Schon nach den ersten Zeilen wird klar, dass sich hier jemand sehr von Loriots Kleinem Opernführer hat inspirieren lassen – und über das Ziel hinaus geschossen ist. „Wenn Regisseur Hans Neuenfels auf der Bühne mit silbernen Hoden klimpern lässt, dann klingen die Glocken tatsächlich nie süßer als in Wolferls unverwüstlicher Zauberflöte“, lässt der Autor verlauten und versucht damit, einen Humor zu erreichen, der einzigartig ist und – wie wir nun wissen – bleibt. Über Zoten wie „Nein, das Werk Der Glockenturm handelt nicht von Lola Ferrari“ darf man getrost hinweglesen. Stattdessen gibt es interessante Informationen im ersten Teil der einzelnen Kapitel, wenn Schon über die Arbeit im Theater berichtet, oder in den Randbemerkungen „hinter der Bühne“, die auch für Operngänger neu sein könnten, wie etwa die Erläuterungen zur Glasharmonika. Die Zuordnung weiterer Opern zum Gewerk, über das der Autor gerade spricht, zeigt – sicher ungewollt kritisch – wie viele Werke der Opernliteratur im Verborgenen lauern, die einem Mainstream zum Opfer fallen, der keiner Kultur dieser Welt auf Dauer nutzen kann.

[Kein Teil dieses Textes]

-- ==== Sys2Proof/Certificates/Slice0/Obligations.lean ====
section
/-! DEFINITION. The statements for the provers, from the numbered rules of spec/. -/

open Sys2Proof Sys2Proof.Machine

/-! ## Encoding -/

/-- 30_encoding.md sections 2 to 4 (R71 to R82): the bytes of a well-formed instruction's word, whatever
follows them, decode to that instruction, with every operand at every value its field admits. -/
def Obligations.DecodeOfEncode : Prop :=
  ∀ (i : Instr) (rest : List Byte), i.wf = true → decode (bytesOf (encode i) ++ rest) = .ok i

/-- 30_encoding.md R75, R77 ("always even"): a word decodes to well-formed instructions only. -/
def Obligations.DecodedInstructionIsWellFormed : Prop :=
  ∀ (w : Word) (i : Instr), decodeWord w = .ok i → i.wf = true

/-- 30_encoding.md R82 (the spec's decision D3): a word and the encoding of what it decodes to agree in every
bit that selection or an operand reads; the other bits are ignored. -/
def Obligations.EncodeOfDecodeOnSignificantBits : Prop :=
  (∀ (w : Word) (i : Instr), decodeWord w = .ok i →
    w &&& significantBits i = encode i &&& significantBits i) ∧
  ∀ (w w' : Word) (i : Instr), decodeWord w = .ok i →
    w' &&& significantBits i = w &&& significantBits i → decodeWord w' = .ok i

/-- R73: the immediate of an OP-IMM word (but for the shifts, R78), a LOAD word or a JALR word is inst[31:20],
sign-extended from 12 bits. -/
def Obligations.ImmediateOfITypeWord : Prop :=
  ∀ (w : Word) (i : Instr), decodeWord w = .ok i →
    (w.extractLsb' 0 7 = 0x13#7 ∧ w.extractLsb' 12 3 ≠ 1#3 ∧ w.extractLsb' 12 3 ≠ 5#3) ∨
      w.extractLsb' 0 7 = 0x03#7 ∨ w.extractLsb' 0 7 = 0x67#7 →
    ∃ v : Word, immValue i = some v ∧
      (∀ k, k < 32 → v.getLsbD k = w.getLsbD (if k < 12 then 20 + k else 31)) ∧
      v.toInt = (if w.getLsbD 31 then ((w.toNat / 2 ^ 20 : Nat) : Int) - 4096 else ((w.toNat / 2 ^ 20 : Nat) : Int)) ∧
      -2048 ≤ v.toInt ∧ v.toInt ≤ 2047

/-- R74: the immediate of a STORE word is inst[31:25] over inst[11:7], sign-extended from 12 bits. -/
def Obligations.ImmediateOfSTypeWord : Prop :=
  ∀ (w : Word) (i : Instr), decodeWord w = .ok i → w.extractLsb' 0 7 = 0x23#7 →
    ∃ v : Word, immValue i = some v ∧
      (∀ k, k < 32 → v.getLsbD k = w.getLsbD (if k < 5 then 7 + k else if k < 12 then 20 + k else 31)) ∧
      -2048 ≤ v.toInt ∧ v.toInt ≤ 2047

/-- R75: the offset of a BRANCH word takes bit 12 from inst[31], bit 11 from inst[7], bits 10:5 from
inst[30:25], bits 4:1 from inst[11:8]; bit 0 is 0 and the upper bits copy bit 12. -/
def Obligations.OffsetOfBTypeWord : Prop :=
  ∀ (w : Word) (i : Instr), decodeWord w = .ok i → w.extractLsb' 0 7 = 0x63#7 →
    ∃ v : Word, immValue i = some v ∧
      v.getLsbD 0 = false ∧
      (∀ k, 1 ≤ k → k ≤ 4 → v.getLsbD k = w.getLsbD (7 + k)) ∧
      (∀ k, 5 ≤ k → k ≤ 10 → v.getLsbD k = w.getLsbD (20 + k)) ∧
      v.getLsbD 11 = w.getLsbD 7 ∧
      (∀ k, 12 ≤ k → k < 32 → v.getLsbD k = w.getLsbD 31) ∧
      -4096 ≤ v.toInt ∧ v.toInt ≤ 4094 ∧ v.toInt % 2 = 0
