-- ==== Sys2Proof/Laws/PerInstr.lean ====
section
/-! SUPPORT. The families of statements made once per instruction. `TableMatch`: the encoder writes the fixed
bits of the instruction's row of spec/opcode_table.json. -/

namespace Sys2Proof.Laws.TableMatch

/-- The `mask` of the instruction's row of spec/opcode_table.json. -/
def mask (i : Instr) : Word :=
  match i with
  | .lui _ _ => 0x0000007F#32
  | .auipc _ _ => 0x0000007F#32
  | .jal _ _ => 0x0000007F#32
  | .jalr _ _ _ => 0x0000707F#32
  | .beq _ _ _ => 0x0000707F#32
  | .bne _ _ _ => 0x0000707F#32
  | .blt _ _ _ => 0x0000707F#32
  | .bge _ _ _ => 0x0000707F#32
  | .bltu _ _ _ => 0x0000707F#32
  | .bgeu _ _ _ => 0x0000707F#32
  | .lb _ _ _ => 0x0000707F#32
  | .lw _ _ _ => 0x0000707F#32
  | .lbu _ _ _ => 0x0000707F#32
  | .lhu _ _ _ => 0x0000707F#32
  | .sb _ _ _ => 0x0000707F#32
  | .sw _ _ _ => 0x0000707F#32
  | .addi _ _ _ => 0x0000707F#32
  | .xori _ _ _ => 0x0000707F#32
  | .ori _ _ _ => 0x0000707F#32
  | .andi _ _ _ => 0x0000707F#32
  | .slli _ _ _ => 0x0000707F#32
  | .srli _ _ _ => 0x4000707F#32
  | .srai _ _ _ => 0x4000707F#32
  | .add _ _ _ => 0x4000707F#32
  | .sub _ _ _ => 0x4000707F#32

/-- The `match` of the instruction's row of spec/opcode_table.json. -/
def pattern (i : Instr) : Word :=
  match i with
  | .lui _ _ => 0x00000037#32
  | .auipc _ _ => 0x00000017#32
  | .jal _ _ => 0x0000006F#32
  | .jalr _ _ _ => 0x00000067#32
  | .beq _ _ _ => 0x00000063#32
  | .bne _ _ _ => 0x00001063#32
  | .blt _ _ _ => 0x00004063#32
  | .bge _ _ _ => 0x00005063#32
  | .bltu _ _ _ => 0x00006063#32
  | .bgeu _ _ _ => 0x00007063#32
  | .lb _ _ _ => 0x00000003#32
  | .lw _ _ _ => 0x00002003#32
  | .lbu _ _ _ => 0x00004003#32
  | .lhu _ _ _ => 0x00005003#32
  | .sb _ _ _ => 0x00000023#32
  | .sw _ _ _ => 0x00002023#32
  | .addi _ _ _ => 0x00000013#32
  | .xori _ _ _ => 0x00004013#32
  | .ori _ _ _ => 0x00006013#32
  | .andi _ _ _ => 0x00007013#32
  | .slli _ _ _ => 0x00001013#32
  | .srli _ _ _ => 0x00005013#32
  | .srai _ _ _ => 0x40005013#32
  | .add _ _ _ => 0x00000033#32
  | .sub _ _ _ => 0x40000033#32

/-- The word of the instruction matches its row. -/
def Statement (i : Instr) : Prop := encode i &&& mask i = pattern i

/-- Words that agree in each of their 32 bits are equal. -/
theorem word_ext {a b : Word} (h : ∀ k, k < 32 → a.getLsbD k = b.getLsbD k) : a = b :=
  BitVec.eq_of_getLsbD_eq fun k hk => h k hk

theorem lui (rd imm) : Statement (.lui rd imm) := by
  refine word_ext fun k hk => ?_
  simp only [BitVec.getLsbD_and, encode, mask, pattern, getLsbD_encodeU, opLui]
  interval_cases k <;> simp

theorem auipc (rd imm) : Statement (.auipc rd imm) := by
  refine word_ext fun k hk => ?_
  simp only [BitVec.getLsbD_and, encode, mask, pattern, getLsbD_encodeU, opAuipc]
  interval_cases k <;> simp

theorem jal (rd off) : Statement (.jal rd off) := by
  refine word_ext fun k hk => ?_
  simp only [BitVec.getLsbD_and, encode, mask, pattern, getLsbD_encodeJ, opJal]
  interval_cases k <;> simp

theorem jalr (rd rs1 imm) : Statement (.jalr rd rs1 imm) := by
  refine word_ext fun k hk => ?_
  simp only [BitVec.getLsbD_and, encode, mask, pattern, getLsbD_encodeI, opJalr]
  interval_cases k <;> simp

theorem beq (rs1 rs2 off) : Statement (.beq rs1 rs2 off) := by
  refine word_ext fun k hk => ?_
  simp only [BitVec.getLsbD_and, encode, mask, pattern, getLsbD_encodeB, opBranch]
  interval_cases k <;> simp

theorem bne (rs1 rs2 off) : Statement (.bne rs1 rs2 off) := by
  refine word_ext fun k hk => ?_
  simp only [BitVec.getLsbD_and, encode, mask, pattern, getLsbD_encodeB, opBranch]
  interval_cases k <;> simp

theorem blt (rs1 rs2 off) : Statement (.blt rs1 rs2 off) := by
  refine word_ext fun k hk => ?_
  simp only [BitVec.getLsbD_and, encode, mask, pattern, getLsbD_encodeB, opBranch]
  interval_cases k <;> simp

theorem bge (rs1 rs2 off) : Statement (.bge rs1 rs2 off) := by
  refine word_ext fun k hk => ?_
  simp only [BitVec.getLsbD_and, encode, mask, pattern, getLsbD_encodeB, opBranch]
  interval_cases k <;> simp

theorem bltu (rs1 rs2 off) : Statement (.bltu rs1 rs2 off) := by
  refine word_ext fun k hk => ?_
  simp only [BitVec.getLsbD_and, encode, mask, pattern, getLsbD_encodeB, opBranch]
  interval_cases k <;> simp

theorem bgeu (rs1 rs2 off) : Statement (.bgeu rs1 rs2 off) := by
  refine word_ext fun k hk => ?_
  simp only [BitVec.getLsbD_and, encode, mask, pattern, getLsbD_encodeB, opBranch]
  interval_cases k <;> simp

theorem lb (rd rs1 imm) : Statement (.lb rd rs1 imm) := by
  refine word_ext fun k hk => ?_
  simp only [BitVec.getLsbD_and, encode, mask, pattern, getLsbD_encodeI, opLoad]
  interval_cases k <;> simp

theorem lw (rd rs1 imm) : Statement (.lw rd rs1 imm) := by
  refine word_ext fun k hk => ?_
  simp only [BitVec.getLsbD_and, encode, mask, pattern, getLsbD_encodeI, opLoad]
  interval_cases k <;> simp

theorem lbu (rd rs1 imm) : Statement (.lbu rd rs1 imm) := by
  refine word_ext fun k hk => ?_
  simp only [BitVec.getLsbD_and, encode, mask, pattern, getLsbD_encodeI, opLoad]
  interval_cases k <;> simp

theorem lhu (rd rs1 imm) : Statement (.lhu rd rs1 imm) := by
  refine word_ext fun k hk => ?_
  simp only [BitVec.getLsbD_and, encode, mask, pattern, getLsbD_encodeI, opLoad]
  interval_cases k <;> simp

theorem sb (rs1 rs2 imm) : Statement (.sb rs1 rs2 imm) := by
  refine word_ext fun k hk => ?_
  simp only [BitVec.getLsbD_and, encode, mask, pattern, getLsbD_encodeS, opStore]
  interval_cases k <;> simp

theorem sw (rs1 rs2 imm) : Statement (.sw rs1 rs2 imm) := by
  refine word_ext fun k hk => ?_
  simp only [BitVec.getLsbD_and, encode, mask, pattern, getLsbD_encodeS, opStore]
  interval_cases k <;> simp

theorem addi (rd rs1 imm) : Statement (.addi rd rs1 imm) := by
  refine word_ext fun k hk => ?_
  simp only [BitVec.getLsbD_and, encode, mask, pattern, getLsbD_encodeI, opOpImm]
  interval_cases k <;> simp

theorem xori (rd rs1 imm) : Statement (.xori rd rs1 imm) := by
  refine word_ext fun k hk => ?_
  simp only [BitVec.getLsbD_and, encode, mask, pattern, getLsbD_encodeI, opOpImm]
  interval_cases k <;> simp

theorem ori (rd rs1 imm) : Statement (.ori rd rs1 imm) := by
  refine word_ext fun k hk => ?_
  simp only [BitVec.getLsbD_and, encode, mask, pattern, getLsbD_encodeI, opOpImm]
  interval_cases k <;> simp

theorem andi (rd rs1 imm) : Statement (.andi rd rs1 imm) := by
  refine word_ext fun k hk => ?_
  simp only [BitVec.getLsbD_and, encode, mask, pattern, getLsbD_encodeI, opOpImm]
  interval_cases k <;> simp

theorem slli (rd rs1 shamt) : Statement (.slli rd rs1 shamt) := by
  refine word_ext fun k hk => ?_
  simp only [BitVec.getLsbD_and, encode, mask, pattern, getLsbD_encodeR, opOpImm]
  interval_cases k <;> simp

theorem srli (rd rs1 shamt) : Statement (.srli rd rs1 shamt) := by
  refine word_ext fun k hk => ?_
  simp only [BitVec.getLsbD_and, encode, mask, pattern, getLsbD_encodeR, opOpImm]
  interval_cases k <;> simp

theorem srai (rd rs1 shamt) : Statement (.srai rd rs1 shamt) := by
  refine word_ext fun k hk => ?_
  simp only [BitVec.getLsbD_and, encode, mask, pattern, getLsbD_encodeR, opOpImm]
  interval_cases k <;> simp

theorem add (rd rs1 rs2) : Statement (.add rd rs1 rs2) := by
  refine word_ext fun k hk => ?_
  simp only [BitVec.getLsbD_and, encode, mask, pattern, getLsbD_encodeR, opOp]
  interval_cases k <;> simp

theorem sub (rd rs1 rs2) : Statement (.sub rd rs1 rs2) := by
  refine word_ext fun k hk => ?_
  simp only [BitVec.getLsbD_and, encode, mask, pattern, getLsbD_encodeR, opOp]
  interval_cases k <;> simp

end Sys2Proof.Laws.TableMatch
end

Das Werk auf einen Wurf zu lesen, ist sicher der flapsigen Ausdrucksweise zu viel. Und wer liest schon einen Opernführer an einem Stück? Die Vorstellung allerdings, man lese am Sonntagnachmittag mal die eine oder andere Oper nach – von der man vielleicht sogar noch nie gehört hat – ruft dann doch Vergnügen hervor. Erleichtert wird das durch ein Opern- und ein Personenregister am Ende des Buches. Hier ist auch die gezielte Vorbereitung auf den nächsten Opernbesuch, bei dem man im Pausen-Small-Talk mit Anekdötchen glänzen möchte, sicher eine zwingende Notwendigkeit, sich dieses Buch anzuschaffen.

Handwerklich übrigens ist das Buch sauber gemacht. Fester Leineneinband mit Reliefdruck – da kommt schon Freude auf. Und wer es mondän mag, bestellt das Buch mit Ledereinband und Goldprägung, und dann gibt es möglicherweise auch ein Kapitelband. Bedauerlich, dass der Verlag diese Variante nicht auf seiner Internetseite anbietet.

Es gibt viele Opernführer auf dem Markt. Heiko Schon immerhin hat nicht nur einen interessanten Blickwinkel gefunden, sondern auch mit Fleiß viele Opern entdeckt, deren Namen selbst zahlreichen Intendanten Neuland sein dürften. Eine Fundgrube, die Spaß macht. Nicht nur für Opernneulinge.